- **PROMPT**
Write out the listing below exactly, beginning at its first line and ending with the line that contains "level s).shtx = s.shtx := rfl".

- **INPUT DATA**
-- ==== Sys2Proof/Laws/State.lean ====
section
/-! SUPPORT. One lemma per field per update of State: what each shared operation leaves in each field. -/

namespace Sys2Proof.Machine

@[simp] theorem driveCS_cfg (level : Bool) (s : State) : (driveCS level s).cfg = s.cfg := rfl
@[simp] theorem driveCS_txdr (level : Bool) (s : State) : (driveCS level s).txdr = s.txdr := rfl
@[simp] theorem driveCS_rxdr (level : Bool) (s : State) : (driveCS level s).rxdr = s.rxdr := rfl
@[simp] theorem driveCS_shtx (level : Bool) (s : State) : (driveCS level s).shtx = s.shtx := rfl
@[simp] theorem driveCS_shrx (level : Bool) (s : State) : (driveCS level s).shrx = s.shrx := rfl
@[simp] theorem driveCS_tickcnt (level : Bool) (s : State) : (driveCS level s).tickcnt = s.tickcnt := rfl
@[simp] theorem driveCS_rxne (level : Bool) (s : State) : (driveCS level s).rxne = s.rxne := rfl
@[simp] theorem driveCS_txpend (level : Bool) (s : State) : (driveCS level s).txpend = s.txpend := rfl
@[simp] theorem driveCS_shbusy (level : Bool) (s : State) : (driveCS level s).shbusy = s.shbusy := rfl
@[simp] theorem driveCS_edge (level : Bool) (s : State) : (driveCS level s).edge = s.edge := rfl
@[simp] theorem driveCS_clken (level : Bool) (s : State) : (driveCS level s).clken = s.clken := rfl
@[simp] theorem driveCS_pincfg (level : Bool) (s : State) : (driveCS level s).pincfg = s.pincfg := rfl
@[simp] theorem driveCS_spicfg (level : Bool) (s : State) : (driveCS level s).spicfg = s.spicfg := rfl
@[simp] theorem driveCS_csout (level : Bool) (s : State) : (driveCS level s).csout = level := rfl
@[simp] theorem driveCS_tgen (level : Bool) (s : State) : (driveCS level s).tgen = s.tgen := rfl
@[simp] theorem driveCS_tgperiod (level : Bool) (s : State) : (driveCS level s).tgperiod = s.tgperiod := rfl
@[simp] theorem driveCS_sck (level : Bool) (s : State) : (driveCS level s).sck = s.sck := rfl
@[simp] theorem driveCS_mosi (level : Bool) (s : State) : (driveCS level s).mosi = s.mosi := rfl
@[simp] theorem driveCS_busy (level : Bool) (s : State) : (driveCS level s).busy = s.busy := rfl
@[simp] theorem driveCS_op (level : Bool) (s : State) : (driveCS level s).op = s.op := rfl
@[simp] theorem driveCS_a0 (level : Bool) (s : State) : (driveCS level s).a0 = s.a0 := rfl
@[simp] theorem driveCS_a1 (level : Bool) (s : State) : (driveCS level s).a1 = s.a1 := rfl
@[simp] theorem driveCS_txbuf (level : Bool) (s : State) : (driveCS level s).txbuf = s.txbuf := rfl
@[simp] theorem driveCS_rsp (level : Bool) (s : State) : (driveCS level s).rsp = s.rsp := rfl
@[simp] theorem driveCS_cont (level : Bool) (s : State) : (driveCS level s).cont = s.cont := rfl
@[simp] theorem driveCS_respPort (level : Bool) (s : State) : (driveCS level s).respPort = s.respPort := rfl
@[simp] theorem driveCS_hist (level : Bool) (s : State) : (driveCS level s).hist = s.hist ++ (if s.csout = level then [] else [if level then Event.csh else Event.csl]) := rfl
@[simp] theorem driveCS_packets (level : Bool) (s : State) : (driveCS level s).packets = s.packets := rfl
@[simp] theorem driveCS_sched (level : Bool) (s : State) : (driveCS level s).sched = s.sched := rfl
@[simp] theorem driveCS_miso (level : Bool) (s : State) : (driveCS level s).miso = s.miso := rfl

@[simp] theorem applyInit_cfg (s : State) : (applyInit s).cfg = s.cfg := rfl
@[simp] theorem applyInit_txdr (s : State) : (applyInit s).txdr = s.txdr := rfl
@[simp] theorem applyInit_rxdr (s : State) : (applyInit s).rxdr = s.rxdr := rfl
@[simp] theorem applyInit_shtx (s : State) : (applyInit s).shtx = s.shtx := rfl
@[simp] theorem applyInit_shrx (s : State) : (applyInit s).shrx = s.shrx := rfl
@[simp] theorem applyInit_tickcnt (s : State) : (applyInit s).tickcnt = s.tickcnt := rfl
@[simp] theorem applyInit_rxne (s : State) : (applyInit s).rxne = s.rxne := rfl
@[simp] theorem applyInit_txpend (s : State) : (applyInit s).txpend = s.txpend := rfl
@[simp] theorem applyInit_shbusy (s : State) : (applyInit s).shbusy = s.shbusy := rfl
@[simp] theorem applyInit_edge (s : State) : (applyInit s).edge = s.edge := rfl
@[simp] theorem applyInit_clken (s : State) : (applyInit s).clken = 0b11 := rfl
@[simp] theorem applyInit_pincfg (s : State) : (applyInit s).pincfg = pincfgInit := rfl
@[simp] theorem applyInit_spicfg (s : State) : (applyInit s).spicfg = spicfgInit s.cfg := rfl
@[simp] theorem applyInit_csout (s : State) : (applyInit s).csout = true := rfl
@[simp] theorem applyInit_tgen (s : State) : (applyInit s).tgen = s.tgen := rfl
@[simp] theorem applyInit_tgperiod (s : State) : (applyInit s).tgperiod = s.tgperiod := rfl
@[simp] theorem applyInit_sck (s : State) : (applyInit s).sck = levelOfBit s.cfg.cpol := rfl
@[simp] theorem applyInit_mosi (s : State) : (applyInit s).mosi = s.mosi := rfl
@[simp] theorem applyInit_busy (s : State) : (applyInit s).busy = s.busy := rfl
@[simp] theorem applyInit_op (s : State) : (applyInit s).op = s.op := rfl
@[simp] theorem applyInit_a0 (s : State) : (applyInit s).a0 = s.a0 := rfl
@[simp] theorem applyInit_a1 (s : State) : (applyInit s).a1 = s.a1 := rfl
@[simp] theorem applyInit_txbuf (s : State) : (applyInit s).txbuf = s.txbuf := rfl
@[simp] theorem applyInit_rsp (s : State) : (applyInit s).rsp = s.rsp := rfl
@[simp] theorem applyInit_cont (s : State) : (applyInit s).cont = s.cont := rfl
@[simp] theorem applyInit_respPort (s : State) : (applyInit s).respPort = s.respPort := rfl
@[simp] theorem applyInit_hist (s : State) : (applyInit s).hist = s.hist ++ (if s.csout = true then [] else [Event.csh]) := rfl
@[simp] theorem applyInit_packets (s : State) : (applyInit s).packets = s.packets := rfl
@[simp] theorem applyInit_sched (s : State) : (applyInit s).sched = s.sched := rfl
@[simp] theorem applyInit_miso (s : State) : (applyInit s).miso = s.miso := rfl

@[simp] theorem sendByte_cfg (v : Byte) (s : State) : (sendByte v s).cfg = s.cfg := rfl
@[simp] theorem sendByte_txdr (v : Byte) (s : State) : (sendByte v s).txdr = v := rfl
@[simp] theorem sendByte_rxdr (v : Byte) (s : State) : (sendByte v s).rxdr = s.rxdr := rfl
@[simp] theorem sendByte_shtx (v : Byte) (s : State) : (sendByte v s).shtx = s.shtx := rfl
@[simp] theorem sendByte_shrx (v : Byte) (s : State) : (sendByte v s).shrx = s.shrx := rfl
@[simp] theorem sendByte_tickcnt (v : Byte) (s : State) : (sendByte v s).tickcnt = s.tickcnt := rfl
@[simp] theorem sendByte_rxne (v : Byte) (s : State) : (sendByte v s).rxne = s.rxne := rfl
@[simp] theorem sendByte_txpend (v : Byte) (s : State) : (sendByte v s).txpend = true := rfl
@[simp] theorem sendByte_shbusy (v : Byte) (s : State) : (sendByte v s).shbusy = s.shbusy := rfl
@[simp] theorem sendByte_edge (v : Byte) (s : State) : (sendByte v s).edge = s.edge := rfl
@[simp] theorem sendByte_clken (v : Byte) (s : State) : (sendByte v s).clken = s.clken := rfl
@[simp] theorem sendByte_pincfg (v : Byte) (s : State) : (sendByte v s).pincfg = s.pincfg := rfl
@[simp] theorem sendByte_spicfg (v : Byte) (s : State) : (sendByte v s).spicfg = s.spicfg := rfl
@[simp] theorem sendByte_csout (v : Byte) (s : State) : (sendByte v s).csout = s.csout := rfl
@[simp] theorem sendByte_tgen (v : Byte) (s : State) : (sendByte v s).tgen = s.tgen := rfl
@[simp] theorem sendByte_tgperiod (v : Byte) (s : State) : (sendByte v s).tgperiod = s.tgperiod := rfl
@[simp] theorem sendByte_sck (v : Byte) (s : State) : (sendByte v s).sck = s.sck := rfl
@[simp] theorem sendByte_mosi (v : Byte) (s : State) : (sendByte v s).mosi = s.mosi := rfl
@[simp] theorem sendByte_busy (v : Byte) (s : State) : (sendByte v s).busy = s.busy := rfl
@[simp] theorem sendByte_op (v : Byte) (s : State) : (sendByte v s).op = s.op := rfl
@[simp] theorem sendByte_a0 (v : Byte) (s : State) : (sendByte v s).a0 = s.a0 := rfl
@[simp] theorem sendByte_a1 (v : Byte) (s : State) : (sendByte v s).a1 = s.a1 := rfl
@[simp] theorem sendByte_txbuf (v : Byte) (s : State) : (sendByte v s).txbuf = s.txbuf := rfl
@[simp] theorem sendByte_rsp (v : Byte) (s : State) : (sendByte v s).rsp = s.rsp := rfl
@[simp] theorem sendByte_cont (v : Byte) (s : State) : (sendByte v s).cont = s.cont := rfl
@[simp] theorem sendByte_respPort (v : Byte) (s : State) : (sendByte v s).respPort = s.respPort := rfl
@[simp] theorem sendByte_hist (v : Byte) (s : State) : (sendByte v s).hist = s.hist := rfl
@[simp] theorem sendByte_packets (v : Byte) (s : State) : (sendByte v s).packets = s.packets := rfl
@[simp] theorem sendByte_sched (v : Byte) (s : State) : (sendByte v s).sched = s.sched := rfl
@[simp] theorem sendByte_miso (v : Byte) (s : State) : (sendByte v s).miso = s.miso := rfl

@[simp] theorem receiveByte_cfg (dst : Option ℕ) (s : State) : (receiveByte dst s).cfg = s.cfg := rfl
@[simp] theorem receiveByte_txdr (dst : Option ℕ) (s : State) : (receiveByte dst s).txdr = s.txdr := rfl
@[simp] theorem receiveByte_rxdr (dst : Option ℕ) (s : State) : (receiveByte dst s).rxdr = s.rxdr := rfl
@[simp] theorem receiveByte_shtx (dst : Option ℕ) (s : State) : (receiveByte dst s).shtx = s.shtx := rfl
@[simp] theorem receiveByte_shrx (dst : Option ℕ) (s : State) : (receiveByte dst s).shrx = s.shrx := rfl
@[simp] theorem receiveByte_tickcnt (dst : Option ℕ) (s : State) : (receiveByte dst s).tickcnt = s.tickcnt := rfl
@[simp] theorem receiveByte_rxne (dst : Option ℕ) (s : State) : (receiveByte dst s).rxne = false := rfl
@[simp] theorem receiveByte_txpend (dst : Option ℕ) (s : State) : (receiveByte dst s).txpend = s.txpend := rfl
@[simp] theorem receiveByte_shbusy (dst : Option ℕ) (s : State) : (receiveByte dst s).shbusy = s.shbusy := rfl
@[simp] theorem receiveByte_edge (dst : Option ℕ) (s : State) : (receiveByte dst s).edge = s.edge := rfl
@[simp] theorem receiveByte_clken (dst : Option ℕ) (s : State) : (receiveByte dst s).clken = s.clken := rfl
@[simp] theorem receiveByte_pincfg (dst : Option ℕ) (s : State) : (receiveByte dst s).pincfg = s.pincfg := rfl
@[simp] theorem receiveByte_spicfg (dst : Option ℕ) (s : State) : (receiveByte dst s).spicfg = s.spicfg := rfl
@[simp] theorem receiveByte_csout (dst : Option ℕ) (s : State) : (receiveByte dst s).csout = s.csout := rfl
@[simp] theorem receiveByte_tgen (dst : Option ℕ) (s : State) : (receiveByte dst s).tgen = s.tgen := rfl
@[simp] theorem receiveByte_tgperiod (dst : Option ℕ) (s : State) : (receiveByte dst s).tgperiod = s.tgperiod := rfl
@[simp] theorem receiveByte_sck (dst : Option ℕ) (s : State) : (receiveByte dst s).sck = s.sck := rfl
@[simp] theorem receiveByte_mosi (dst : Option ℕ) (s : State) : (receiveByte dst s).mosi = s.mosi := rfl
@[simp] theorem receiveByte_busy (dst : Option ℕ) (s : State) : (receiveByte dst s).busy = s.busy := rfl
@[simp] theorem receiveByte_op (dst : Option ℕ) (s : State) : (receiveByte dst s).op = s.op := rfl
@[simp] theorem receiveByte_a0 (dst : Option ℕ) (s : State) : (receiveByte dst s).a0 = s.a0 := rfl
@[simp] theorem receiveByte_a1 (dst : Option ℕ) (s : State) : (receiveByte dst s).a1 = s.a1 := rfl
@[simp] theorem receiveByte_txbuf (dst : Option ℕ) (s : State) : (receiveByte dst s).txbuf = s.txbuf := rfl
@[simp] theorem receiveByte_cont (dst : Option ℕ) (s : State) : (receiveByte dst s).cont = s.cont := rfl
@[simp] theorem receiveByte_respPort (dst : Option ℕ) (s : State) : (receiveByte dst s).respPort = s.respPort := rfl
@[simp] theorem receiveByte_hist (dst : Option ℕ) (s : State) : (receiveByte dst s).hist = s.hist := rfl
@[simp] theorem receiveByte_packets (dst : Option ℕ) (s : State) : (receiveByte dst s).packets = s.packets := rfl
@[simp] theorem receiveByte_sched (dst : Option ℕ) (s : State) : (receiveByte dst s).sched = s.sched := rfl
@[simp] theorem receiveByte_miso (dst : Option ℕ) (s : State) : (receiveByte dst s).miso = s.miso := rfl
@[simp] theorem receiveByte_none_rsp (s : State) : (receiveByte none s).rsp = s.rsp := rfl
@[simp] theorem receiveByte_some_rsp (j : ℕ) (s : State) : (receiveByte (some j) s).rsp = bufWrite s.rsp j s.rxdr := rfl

- **SOLUTION TO THE EXERCISE**
-- ==== Sys2Proof/Laws/State.lean ====
section
/-! SUPPORT. One lemma per field per update of State: what each shared operation leaves in each field. -/

namespace Sys2Proof.Machine

@[simp] theorem driveCS_cfg (level : Bool) (s : State) : (driveCS level s).cfg = s.cfg := rfl
@[simp] theorem driveCS_txdr (level : Bool) (s : State) : (driveCS level s).txdr = s.txdr := rfl
@[simp] theorem driveCS_rxdr (level : Bool) (s : State) : (driveCS level s).rxdr = s.rxdr := rfl
@[simp] theorem driveCS_shtx (level : Bool) (s : State) : (driveCS level s).shtx = s.shtx := rfl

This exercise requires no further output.